6. A naming convention checking apparatus, characterized in that the apparatus comprises a display unit and a processing unit;

the processing unit is used for receiving a first operation aiming at a first keyword in the input area; the first keyword is used for describing a data identifier;

the processing unit is further used for responding to the first operation and acquiring one or more data names corresponding to the first keyword from a first database of a server; wherein the first database comprises one or more types of business data, any one of which is named as a literal and/or numerical description;

the processing unit is further configured to group any one of the data names to obtain one or more first names corresponding to any one of the data names; wherein any one of the first designations is a designation of an alphanumeric description;

the processing unit is further configured to modify, when a similarity between any word corresponding to the first name and a word corresponding to a second name corresponding to a preset digital dictionary is smaller than a first threshold, the word corresponding to the first name to be a word corresponding to the second name; the digital dictionary comprises the second names corresponding to the first names, the characters corresponding to the second names are characters indicated at the corresponding positions of the data names when the repetition rate of the characters at the corresponding positions after the data names are grouped is greater than a second threshold value;

Or, the processing unit is further configured to mark the number corresponding to the first name and display the marked first name when the similarity between the number of the numbers corresponding to the first name and the number of the numbers corresponding to the second name is less than a third threshold; and when the number of the numbers corresponding to the second naming is the number of the numbers indicated in the corresponding positions of the data naming groups and the number repetition rate of the numbers in the corresponding positions is larger than a fourth threshold value, any one of the numbers is indicated in the corresponding positions of the data naming groups.

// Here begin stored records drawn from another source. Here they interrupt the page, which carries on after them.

-- ==== Sys2Proof/WellFormed.lean ====
section
/-! DEFINITION. Which instructions the encodings admit: the legal field values of R57, R64 to R70 and of each
instruction's own rule, for a core and for the two lantern threads (R80, R304 to R307). -/

namespace Sys2Proof

/-- The three kinds of sequencer that decode bundles (R80). -/
inductive Thread where
  | core | lanA | lanE
  deriving DecidableEq, Repr

/-- The operation width of a scalar sz field in bits (R111). -/
def opWidth (sz : BitVec 2) : Nat := 64 / 2 ^ sz.toNat

/-- Lane width in bytes of a lane type (R131). -/
def laneBytes (ty : BitVec 4) : Nat :=
  match ty.toNat with
  | 1 | 5 | 8 | 9 => 2
  | 2 | 6 | 10 => 4
  | 3 | 7 => 8
  | _ => 1

/-- The number of lanes of a lane type (R131). -/
def laneCount (ty : BitVec 4) : Nat := 64 / laneBytes ty

def isInt (ty : BitVec 4) : Bool := ty.toNat ≤ 7
def isFloat (ty : BitVec 4) : Bool := 8 ≤ ty.toNat && ty.toNat ≤ 10
def isTF (ty : BitVec 4) : Bool := ty.toNat == 11 || ty.toNat == 12
def isSigned (ty : BitVec 4) : Bool := ty.toNat ≤ 3

/-- Lane type codes that instructions read operands with by name (R64). -/
def tyN8 : BitVec 4 := 4
def tyF32 : BitVec 4 := 10

/-- Whether a constant code is legal in a lane type (R64). -/
def constOk (code : Nat) (ty : BitVec 4) : Bool :=
  match code with
  | 1666 => !isTF ty
  | 1669 => isFloat ty
  | 1673 | 1674 => !isTF ty
  | _ => 1664 ≤ code && code ≤ 1675

/-- A vector queue code that may be read (R64, R80, R98). -/
def vecReadable (th : Thread) (n : Nat) : Bool :=
  match th with
  | .core => n ≤ 1535
  | .lanA => n ≤ 127 || n == 1534
  | .lanE => n ≤ 127 || n == 1535

/-- A vector queue code that may be written (R64, R80, R98). -/
def vecWritable (th : Thread) (n : Nat) : Bool :=
  match th with
  | .core => n ≤ 1535
  | .lanA => n ≤ 127 || n == 1535
  | .lanE => n ≤ 127 || n == 1534

/-- A scalar queue that may be read (R98). -/
def scaReadable (th : Thread) (n : Nat) : Bool :=
  match th with
  | .core => true
  | .lanA => n != 62
  | .lanE => n != 63

/-- A scalar queue that may be written (R98). -/
def scaWritable (th : Thread) (n : Nat) : Bool :=
  match th with
  | .core => true
  | .lanA => n != 63
  | .lanE => n == 63

/-- A vector source operand: its code, its peek bit, and the type a constant takes (R64, R133). -/
def srcOk (th : Thread) (code : BitVec 11) (peek : Bool) (ty : BitVec 4) : Bool :=
  let n := code.toNat
  if n ≤ 1535 then vecReadable th n
  else if n ≤ 1567 then th == .core && !peek
  else if n < 1600 then false
  else if n ≤ 1663 then scaReadable th (n - 1600)
  else !peek && constOk n ty

/-- A vector destination (R64); an E-thread may also name x63 by code 1663 (R307). -/
def dstOk (th : Thread) (code : BitVec 11) : Bool :=
  vecWritable th code.toNat || (th == .lanE && code.toNat == 1663)

/-- Positions a slot opcode may stand at. -/
def scPos (p : Pre) : Bool := p.pos == .sc
def vecPos (p : Pre) : Bool := p.pos == .va || p.pos == .vb
def mxPos (p : Pre) : Bool := p.pos == .mx
def chPos (p : Pre) : Bool := p.pos == .ca || p.pos == .cb

/-- Legal scalar reads and writes of one slot. -/
def rdX (th : Thread) (x : BitVec 6) : Bool := scaReadable th x.toNat
def wrX (th : Thread) (x : BitVec 6) : Bool := scaWritable th x.toNat

/-- S3 with two sources (R113). -/
def s3Two (th : Thread) (f : FmtS3) : Bool := f.pc == 0 && rdX th f.xa && rdX th f.xb && wrX th f.xd
/-- S3 with one source (R113). -/
def s3One (th : Thread) (f : FmtS3) : Bool := f.pc == 0 && f.xb == 0 && !f.pb && rdX th f.xa && wrX th f.xd
/-- MOV's source selector (R112). -/
def movOk (th : Thread) (f : FmtS3) : Bool :=
  f.xb == 0 && !f.pb && wrX th f.xd &&
    (if f.pc == 0 then rdX th f.xa else 8 ≤ f.pc.toNat && f.pc.toNat ≤ 13 && f.xa == 0 && !f.pa)
def siOk (th : Thread) (f : FmtSI) : Bool := rdX th f.xa && wrX th f.xd
/-- A shift immediate: a count below the width (R115). -/
def siShift (th : Thread) (f : FmtSI) : Bool := siOk th f && f.imm.toNat < opWidth f.sz
def sqOk (th : Thread) (f : FmtSQ) : Bool := rdX th f.xa && rdX th f.xb
def spTwo (f : FmtSP) : Bool := f.x == 0 && !f.px
def spNot (f : FmtSP) : Bool := spTwo f && f.pb == 0 && !f.ib
def spSet (th : Thread) (f : FmtSP) : Bool := f.pa == 0 && f.pb == 0 && !f.ia && !f.ib && rdX th f.x
def spGet (th : Thread) (f : FmtSP) : Bool := f.pd == 0 && f.pb == 0 && !f.ib && !f.px && wrX th f.x
def sjTarget (f : FmtSJ) : Bool := f.xa == 0 && !f.pa && f.nd == 0
def sjReg (th : Thread) (f : FmtSJ) : Bool := f.target == 0 && f.nd == 0 && rdX th f.xa
def sjRun (f : FmtSJ) : Bool := f.xa == 0 && !f.pa && 1 ≤ f.nd.toNat && f.nd.toNat ≤ 6
def lsetOk (f : FmtSK) : Bool := f.cr.toNat ≤ 5 && f.idx.toNat ≤ 5
/-- The index of a control register (R65). -/
def crIdxOk (cr idx : BitVec 8) : Bool :=
  cr.toNat ≤ 19 &&
    (if cr.toNat == 18 then idx.toNat ≤ 95 else if cr.toNat == 19 then idx.toNat ≤ 15 else idx == 0)
def rdcrOk (th : Thread) (f : FmtSK) : Bool :=
  !f.pa && crIdxOk f.cr f.idx && wrX th f.x && (th == .core || f.cr == 1 || f.cr == 2)
def wrcrOk (f : FmtSW) : Bool := f.idx == 0
def trapOk (f : FmtSN) : Bool := f.code.toNat < 128 && f.bell == 0 && f.pd == 0
def bellOk (f : FmtSN) : Bool := f.pd == 0 && f.code == 0
def btestOk (f : FmtSN) : Bool := f.code == 0

/-- rm on rows that round float lanes only (R135, R137). -/
def rmFloat (ty : BitVec 4) (rm : BitVec 2) : Bool := isFloat ty || rm == 0

/-- V2 with two sources of the lane type. -/
def v2Two (th : Thread) (f : FmtV2) : Bool :=
  dstOk th f.vd && srcOk th f.va f.pa f.ty && srcOk th f.vb f.pb f.ty
/-- V2 with one source: vb and pb are zero (R135). -/
def v2One (th : Thread) (f : FmtV2) : Bool :=
  dstOk th f.vd && srcOk th f.va f.pa f.ty && f.vb == 0 && !f.pb
def vArith (th : Thread) (f : FmtV2) : Bool :=
  v2Two th f && (isInt f.ty || isFloat f.ty) && rmFloat f.ty f.rm && f.aux == 0
def vArithI (th : Thread) (f : FmtV2) : Bool := v2Two th f && isInt f.ty && f.rm == 0 && f.aux == 0
def vMinMax (th : Thread) (f : FmtV2) : Bool :=
  v2Two th f && (isInt f.ty || isFloat f.ty) && f.rm == 0 && f.aux == 0
def vAbsNeg (th : Thread) (f : FmtV2) : Bool :=
  v2One th f && (isInt f.ty || isFloat f.ty) && f.rm == 0 && f.aux == 0
def vLogic (th : Thread) (f : FmtV2) : Bool := v2Two th f && f.ty.toNat ≤ 12 && f.rm == 0 && f.aux == 0
def vMovOk (th : Thread) (f : FmtV2) : Bool := v2One th f && f.ty.toNat ≤ 12 && f.rm == 0 && f.aux == 0
/-- The two count forms of the vector shifts (R141). -/
def vShiftOk (th : Thread) (f : FmtV2) : Bool :=
  isInt f.ty && f.rm == 0 &&
    (if f.aux.toNat < 512 then f.aux == 0 && v2Two th f
     else f.aux.toNat - 512 < 64 && f.aux.toNat - 512 < 8 * laneBytes f.ty && v2One th f)
def vCmpOk (th : Thread) (f : FmtV2) : Bool :=
  f.vd.toNat < 16 && srcOk th f.va f.pa f.ty && srcOk th f.vb f.pb f.ty &&
    (isInt f.ty || isFloat f.ty) && f.rm == 0 && f.aux == 0
/-- The target type and part of VCVT (R143). -/
def cvtT (f : FmtV2) : BitVec 4 := f.aux.extractLsb' 0 4
def cvtPart (f : FmtV2) : Nat := (f.aux.extractLsb' 4 3).toNat
def cvtSat (f : FmtV2) : Bool := f.aux.getLsbD 7
def vCvtOk (th : Thread) (f : FmtV2) : Bool :=
  let t := cvtT f
  let ws := laneBytes f.ty
  let wt := laneBytes t
  v2One th f && f.ty.toNat ≤ 10 && t.toNat ≤ 10 && f.aux.toNat < 256 &&
    cvtPart f < max ws wt / min ws wt &&
    (if isInt f.ty && isInt t then f.rm == 0 else !cvtSat f)
def quantTy (ty : BitVec 4) : Bool := ty == 0 || isTF ty
def vQntOk (th : Thread) (f : FmtV2) : Bool :=
  dstOk th f.vd && srcOk th f.va f.pa tyF32 && srcOk th f.vb f.pb tyN8 && quantTy f.ty && f.aux.toNat < 4
def vBscaleOk (th : Thread) (f : FmtV2) : Bool :=
  dstOk th f.vd && srcOk th f.va f.pa tyF32 && srcOk th f.vb f.pb tyF32 && quantTy f.ty && f.rm == 0 &&
    f.aux.toNat < 2
def vDqntOk (th : Thread) (f : FmtV2) : Bool :=
  dstOk th f.vd && srcOk th f.va f.pa tyN8 && srcOk th f.vb f.pb tyN8 && quantTy f.ty && f.aux.toNat < 4
def vRedAddOk (th : Thread) (f : FmtV2) : Bool :=
  v2One th f && (isInt f.ty || isFloat f.ty) && rmFloat f.ty f.rm && f.aux == 0
def vCountOk (th : Thread) (f : FmtV2) : Bool := v2One th f && isInt f.ty && f.rm == 0 && f.aux == 0
def vTransOk (th : Thread) (f : FmtV2) : Bool := v2One th f && f.ty == tyF32 && f.aux == 0
def vPermOk (th : Thread) (f : FmtV2) : Bool := v2Two th f && f.ty.toNat ≤ 12 && f.rm == 0
def vPermOne (th : Thread) (f : FmtV2) : Bool :=
  v2One th f && f.ty.toNat ≤ 12 && f.rm == 0 && f.aux.toNat < laneCount f.ty
def vRuleOk (th : Thread) (f : FmtV2) : Bool :=
  v2Two th f && f.ty == tyF32 && f.rm == 0 && f.aux.toNat < 4
def v3Ok (th : Thread) (f : FmtV3) : Bool :=
  dstOk th f.vd && srcOk th f.va f.pa f.ty && srcOk th f.vb false f.ty && srcOk th f.vc false f.ty

/-- aux of the T-ops (R258, R292, R405). -/
def topAuxOk (op : Nat) (aux : BitVec 8) : Bool :=
  let a := aux.toNat
  if 0x10 ≤ op && op ≤ 0x14 then a < 8
  else if op == 0x15 then a % 16 == a && !aux.getLsbD 2
  else if op == 0x16 then !aux.getLsbD 3 && a / 64 < 3
  else if op == 0x17 then a < 8
  else if op == 0x18 then a == 0
  else if op == 0x19 then a < 4
  else if op == 0x1A then !aux.getLsbD 3 && a / 16 < 7
  else if op == 0x1B then a < 4
  else if op == 0x20 then a / 64 < 3
  else if op == 0x21 || op == 0x22 then a % 4 == 0 && a / 64 == 0
  else false
/-- Whether a T-op form has a second source (R257, R405). -/
def topTwo (op : Nat) : Bool := (0x10 ≤ op && op ≤ 0x15) || op == 0x1B
def topOk (op : Nat) (f : FmtMT) : Bool := topAuxOk op f.aux && !f.pt && (topTwo op || f.ds2 == 0)
def twaitOk (f : FmtMT) : Bool := f.dd == 0 && f.ds1 == 0 && f.ds2 == 0 && f.aux == 0
def twhereOk (f : FmtMT) : Bool :=
  0x10 ≤ f.aux.toNat && f.aux.toNat ≤ 0x1B && !f.pt && (topTwo f.aux.toNat || f.ds2 == 0)

def clAddr (th : Thread) (f : FmtCL) : Bool := if f.nx then f.xa == 0 && !f.pa else rdX th f.xa
def clSp (th : Thread) (f : FmtCL) : Bool := if th == .core then f.sp.toNat ≤ 4 else f.sp == 0
def ldsOk (th : Thread) (f : FmtCL) : Bool :=
  f.reg.toNat < 64 && scaWritable th f.reg.toNat && f.sz != 7 && clAddr th f && clSp th f
def stsOk (th : Thread) (f : FmtCL) : Bool :=
  f.reg.toNat < 64 && scaReadable th f.reg.toNat && f.sz != 7 && clAddr th f && clSp th f && f.sp != 3
def ldvsOk (th : Thread) (f : FmtCL) : Bool := vecWritable th f.reg.toNat && f.sz == 7 && clAddr th f && clSp th f
def stvsOk (th : Thread) (f : FmtCL) : Bool :=
  vecReadable th f.reg.toNat && f.sz == 7 && clAddr th f && clSp th f && f.sp != 3
def spillOk (f : FmtCL) : Bool :=
  f.sp == 0 && clAddr .core f &&
    ((f.sz == 3 && f.reg.toNat < 64) || (f.sz == 7 && f.reg.toNat ≤ 1535))
def chAddr (th : Thread) (f : FmtCH) : Bool :=
  if th == .core then (if f.nx then f.xo == 0 && !f.po else true)
  else f.h == 0 && !f.nx && rdX th f.xo
def ldOk (th : Thread) (f : FmtCH) : Bool :=
  f.reg.toNat < 64 && scaWritable th f.reg.toNat && f.sz != 7 && chAddr th f
def stOk (th : Thread) (f : FmtCH) : Bool :=
  f.reg.toNat < 64 && scaReadable th f.reg.toNat && f.sz != 7 && f.lat == 0 && chAddr th f
def ldvOk (th : Thread) (f : FmtCH) : Bool := vecWritable th f.reg.toNat && f.sz == 7 && chAddr th f
def stvOk (th : Thread) (f : FmtCH) : Bool := vecReadable th f.reg.toNat && f.sz == 7 && f.lat == 0 && chAddr th f
def gsetOk (f : FmtCH) : Bool := f.reg.toNat < 32 && f.sz == 3 && chAddr .core f
def dldOk (f : FmtCH) : Bool := f.reg.toNat < 16 && f.sz == 7 && chAddr .core f
def aswapvOk (f : FmtCH) : Bool := f.reg.toNat ≤ 1535 && f.sz == 7 && chAddr .core f
/-- An atomic with no comparand (R227). -/
def atomOk (f : FmtCA) : Bool := (!f.nr || (f.xd == 0 && f.lat == 0)) && f.xc == 0 && !f.pk.getLsbD 0
def acasOk (f : FmtCA) : Bool := !f.nr || (f.xd == 0 && f.lat == 0)
def waitvOk (f : FmtCA) : Bool :=
  f.xd.toNat ≤ 5 && f.xc == 0 && f.lat == 0 && !f.nr && !f.pk.getLsbD 0
def cpyOk (f : FmtCE) : Bool := f.xs == 0 && !f.ps
def cwaitOk (f : FmtCE) : Bool :=
  f.xs == 0 && !f.ps && !f.eng && f.hs == 0 && f.hd == 0 && !f.acq && !f.rel

/-- Microinstructions: the k field is zero without ks (R161, R165). -/
def kOk (k : BitVec 3) (ks : Bool) : Bool := ks || k == 0

def coreId (c : Nat) : Bool := c < 8192
def pairId (p : Nat) : Bool := p < 8192
def domeId (d : Nat) : Bool := d < 128
def agentOk : Agent → Bool
  | .core c => coreId c
  | .lanA p => pairId p
  | .lanE p => pairId p

/-- Sizes of an access over a link (R188, R402). -/
def peerSize (n : Nat) : Bool := n == 1 || n == 2 || n == 4 || n == 8 || n == 64

/-- Post addresses (R399). -/
def postAddr (pa : Nat) : Bool := 0xA000100000000 ≤ pa && pa < 0xA000200000000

7. The apparatus of claim 6, wherein when the number of words in the text corresponding to any one of the first names is plural, the similarity between the text corresponding to the first name and the text corresponding to the second name satisfies the following formula:

8. A naming convention checking apparatus, comprising a processor and a memory, said memory for storing code instructions; the processor is configured to execute the code instructions to perform the method of any of claims 1-5.

9. A computer readable storage medium storing instructions that, when executed, cause a computer to perform the method of any one of claims 1-5.